Sin cuestionar sus palabras, Antonio obedeció.

Poco después, unos golpes en la puerta interrumpieron el incómodo silencio.

—¿Me buscaba?

Un hombre menudo, de unos cincuenta y pocos años, entró en el despacho con una arruga de preocupación en el ceño. Sin esperar presentaciones, Rodrigo se dirigió a él.

—¿Conoce a esta mujer? —La pantalla del móvil mostraba la foto recibida desde la comisaría.

—Sí, claro, es Aurita, Aurita Jiménez, una de nuestras empleadas.

—¿Qué trabajo desempeña para ustedes?

—Se encarga de la limpieza de la zona de las celdas de las chicas y también del comedor y de los baños de los empleados —respondió el hombre sin mirarle a la cara.

—¿Cuánto tiempo lleva en la empresa?

—Unos dos años.

—¿Se encuentra en estos momentos en el edificio?

El hombre consultó la hora antes de responder.

—Debería estar en el comedor.

—¿Podría usted ir a buscarla y pedirle que venga?

—Sí, por supuesto.

Antes de retirarse, el hombre inclinó levemente la cabeza en dirección a Antonio, quien con un movimiento de mano aprobó su marcha.

Mientras esperaba la llegada de la mujer, Rodrigo contactó de nuevo con la comisaría.

—Hola, Alejandro, la limpiadora se llama Aurita Jiménez.

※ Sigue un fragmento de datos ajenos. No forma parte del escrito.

-- ==== Sys2Proof/Machine/ChanOps.lean ====
section
/-! DEFINITION. The operations on channels that the channel, Brass, diagnostic, trip and fault families
share: levels, BOOSTEN, entry into states, containment, regulation (R140 to R165). -/

namespace Sys2Proof.Machine

/-! ### Pairs, idleness, levels -/

/-- The pair of a shaped channel is enabled (R162). -/
def paired (s : State) (n : Nat) : Bool := decide (n < 8) && vget s.chs.pairs (n / 2) false

/-- The channel whose state governs channel n: the lower one of an enabled pair. -/
def lowerOf (s : State) (n : Fin 12) : Fin 12 :=
  if paired s n.val then ⟨n.val - n.val % 2, by omega⟩ else n

/-- The channel is the upper one of an enabled pair. -/
def isPartner (s : State) (n : Fin 12) : Bool := paired s n.val && n.val % 2 == 1

/-- A state is active (R159). -/
def ChSt.active : ChSt → Bool
  | .boost | .dead | .peak | .hold | .prog => true
  | _ => false

/-- The channel is idle (R141); the partner of a pair is idle with its lower channel. -/
def idle (s : State) (n : Fin 12) : Bool :=
  match s.chan[lowerOf s n].st with
  | .off | .idle | .low => true
  | _ => false

/-- A running TEST tests this channel (R210). -/
def underTest (s : State) (n : Fin 12) : Bool :=
  match s.diag.test with
  | some t => t.ch == n.val || (paired s n.val && t.ch / 2 == n.val / 2)
  | none => false

/-- The channel is idle and not under test (R210). -/
def idleX (s : State) (n : Fin 12) : Bool := idle s n && !underTest s n

/-- The throttle step in force on a channel: of a pair the larger one (R221). -/
def stepOf (s : State) (n : Fin 12) : Nat :=
  let st (k : Nat) : Nat := if h : k < 8 then (s.therm.ch[k]).step else 0
  if paired s n.val then max (st (n.val - n.val % 2)) (st (n.val - n.val % 2 + 1)) else st n.val

/-- A code reduced by a throttle step (R221). -/
def throttled (code step : Nat) : Nat := code * (16 - step) / 16

/-- code(x) with the active scale (R150); a scale of 0 has no quotient (log 9). -/
def codeOf (s : State) (n : Fin 12) (x : Nat) : Nat :=
  let sc := s.chan[lowerOf s n].cfg.scale
  let lim := if paired s n.val then 8190 else 4095
  min lim (tdivI ((x * 1000 + sc / 2 : Nat) : Int) sc).toNat

/-- A rise of DRVn or of BOOSTEN in a group restarts its blanking (R203). -/
def groupRise (g : Nat) (s : State) : State :=
  { s with trip := { s.trip with blankEnd := vput s.trip.blankEnd g (some (tbAdd s.clk.tb s.trip.tblank)) } }

/-- Decides the level of DRVn of one channel (R152). -/
def setDrv1 (n : Fin 12) (lvl : Bool) (s : State) : State := updChan n (fun c => { c with drv := lvl }) s

/-- The pin of DRVn rises: its blanking and its on-frame index begin (R191, R200). -/
def pinRise (n : Fin 12) (s : State) : State :=
  let s := updChan n (fun c => { c with riseAt := some s.clk.tb, riseBlank := s.trip.tblank }) s
  let s := { s with diag := { s.diag with ch := vput s.diag.ch n.val { vget s.diag.ch n.val {} with onIdx := 0 } } }
  groupRise s.trip.group[n] s

/-- The pin of DRVn falls (R192, R202). -/
def pinFall (n : Fin 12) (s : State) : State := updChan n (fun c => { c with fallAt := some s.clk.tb }) s

/-- The other channel of a shaped pair. -/
def mate (n : Fin 12) : Fin 12 := if n.val % 2 = 0 then ⟨(n.val + 1) % 12, by omega⟩ else ⟨n.val - 1, by omega⟩

/-- Drives a channel, and with it the partner of an enabled pair (R162). -/
def setDrv (n : Fin 12) (lvl : Bool) (s : State) : State :=
  if paired s n.val then setDrv1 (mate n) lvl (setDrv1 n lvl s) else setDrv1 n lvl s

/-! ### BOOSTEN -/

/-- A channel requests BOOSTEN (R157, R180). -/
def requests (c : Chan) : Bool := c.st == .boost || c.breq

/-- A channel is to be forced low while BOOSTEN is high (R157). -/
def forceable (c : Chan) : Bool :=
  c.cfg.boostuse && (c.st == .peak || c.st == .hold || c.st == .prog) && !c.breq

/-- A channel waits for the dead time after a fall of BOOSTEN: in DEAD, forced, or in BOOST OFF (R157, R178). -/
def awaitsFall (c : Chan) : Bool := c.st == .dead || c.forced || c.prog.wait == .boostOff

/-- A channel counts for its group's dead time: it has BOOSTUSE or held the request (R203). -/
def boostParty (s : State) (n : Fin 12) : Bool :=
  decide (n.val < 8) && (s.chan[n].cfg.boostuse || s.chs.held[n])

/-- BOOSTEN is decided high, or its pin is still to follow a fall (R19, R157). -/
def boostHigh (s : State) : Bool := s.chs.boosten || s.pins.outs.toList.any (·.boosten)

/-- Channels that BOOSTEN forces are held low; the force ends with the fall of the pin (R157). -/
def forceLow (s : State) : State :=
  let fs := (List.finRange 12).filter fun n => forceable s.chan[n]
  let s := foldSt fs (fun n t => updChan n (fun c => { c with forced := true }) (setDrv n false t)) s
  { s with chan := vmapi (fun _ c => if forceable c then c else { c with forced := false }) s.chan }

/-- The end of BOOSTEN: the dead time, which ends at `e`, runs for the groups that take part in it, and for the channels
that wait for it or were forced (R157, R203). -/
def boostEnds (e : Tb) (s : State) : State :=
  let high := s.chs.boosten
  let gd := vmapi (fun (g : Fin 4) (d : Option Tb) =>
    if (List.finRange 12).any (fun n => s.trip.group[n] == g.val && boostParty s n) then some e else d) s.trip.deadEnd
  let ch := vmapi (fun _ (c : Chan) =>
    let c := if awaitsFall c then { c with reg := { c.reg with deadTo := some e } } else c
    { c with forced := c.forced && high }) s.chan
  { s with trip := { s.trip with deadEnd := gd }, chan := ch }

/-- BOOSTEN follows the requests (R157). `old` is the channels before the change. A boost that begins and ends within one
tick never shows at the pin: its fall is the instant at which the pin would have followed (R19, R157). -/
def boostUpdate (old : Vector Chan 12) (s : State) : State :=
  let want := s.chan.toList.any requests
  let fell := s.chs.boosten && !want
  let held := if fell then Vector.ofFn fun n : Fin 12 => requests old[n] else s.chs.held
  let s := { s with chs := { s.chs with boosten := want, held := held } }
  if boostHigh s then forceLow s
  else if fell && !s.pins.boost then boostEnds (tbAdd s.clk.tb (3 + s.trip.dead)) s
  else s

/-- The pin of BOOSTEN rises: a rise in every group that holds a channel with BOOSTUSE, and channels that wait for its
fall wait for the next one (R155, R157, R200). -/
def boostRise (s : State) : State :=
  let gs := (List.finRange 4).filter fun g => (List.finRange 12).any fun n => s.trip.group[n] == g.val && s.chan[n].cfg.boostuse
  let s := foldSt gs (fun g t => groupRise g.val t) s
  { s with chan := vmapi (fun _ c => if awaitsFall c then { c with reg := { c.reg with deadTo := none } } else c) s.chan }

/-- The pin of BOOSTEN falls: the dead time starts (R157, R203). -/
def boostFall (s : State) : State := boostEnds (tbAdd s.clk.tb s.trip.dead) s

/-- The pins take their levels of this tick, with what their edges start (R19, R142). -/
def pinEdges (s : State) : State :=
  let was := s.pins
  let d := Vector.ofFn (pinDrv s)
  let b := pinBoost s
  let s := { s with pins := { s.pins with drv := d, boost := b } }
  let s := foldSt ((List.finRange 12).filter fun n => d[n] && !was.drv[n]) pinRise s
  let s := foldSt ((List.finRange 12).filter fun n => was.drv[n] && !d[n]) pinFall s
  if b && !was.boost then boostRise s else if was.boost && !b then boostFall s else s

/-- The levels decided in the tick before move on toward the pins (R19). -/
def shiftOuts (lv : OutLevels) (s : State) : State :=
  { s with pins := { s.pins with outs := #v[lv, s.pins.outs[0], s.pins.outs[1]] } }

/-- The pins of these channels fall without the latency (R205). -/
def dropPins (p : Fin 12 → Bool) (s : State) : State :=
  { s with pins := { s.pins with outs := vmapi (fun _ (o : OutLevels) => { o with drv := vmapi (fun n x => x && !p n) o.drv }) s.pins.outs } }

/-! ### Entries into states -/

/-- A program that ends or is abandoned (R182, R183). -/
def stopProg (p : Prog) : Prog := { p with run := false, wait := .none, siga := false, sigb := false }

/-- A channel with its pulse over: no request, no program, nothing forced. -/
def quiet (c : Chan) : Chan :=
  { c with breq := false, forced := false, prog := stopProg c.prog, reg := { c.reg with deadTo := none, retarget := false }, pulse := { c.pulse with pulseEnd := none, exitAt := none, peakOver := false, maxTicks := 0 } }

/-- Puts a channel into a state with its level low and everything of its pulse dropped; BOOSTEN follows. -/
def settle (n : Fin 12) (st : ChSt) (s : State) : State :=
  let old := s.chan
  let s := updChan n (fun c => { quiet c with st := st }) s
  boostUpdate old (setDrv n false s)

Necesito que me busques toda la información que puedas sobre ella.

—Perfecto, en cuanto tenga algo te llamo.

—También necesito que me pases con el jefe.

Tres tonos de llamada más tarde.

—¿Qué sucede, Arrieta?

—He localizado a la limpiadora. ¿Qué prefiere que haga, la interrogo aquí o la llevo a comisaría?

—Mejor que nadie salga de las instalaciones. Sé que hay periodistas pendientes de todos los movimientos y no quiero que nadie los vea.

—Muy bien, jefe, así lo haré —respondió Rodrigo antes de colgar.

—Supongo que ahora nos dirá lo que sucede —exigió Vera. Tanto ella como Antonio se mantenían expectantes.

—Necesito hablar con esta mujer. —Rodrigo no estaba dispuesto a compartir ninguna información—. El inspector Martínez considera que es mejor que no salgamos del recinto para que la prensa no pueda vernos.

—Estoy de acuerdo con él —afirmó Vera.

Al comprobar que ninguno de sus interlocutores se movía, el policía insistió.

—Necesito hablar con ella, pero a solas.

—No hay problema —respondió Vera al tiempo que descruzaba sus morenas piernas y se levantaba—. Regreso a la oficina, mantenme informada.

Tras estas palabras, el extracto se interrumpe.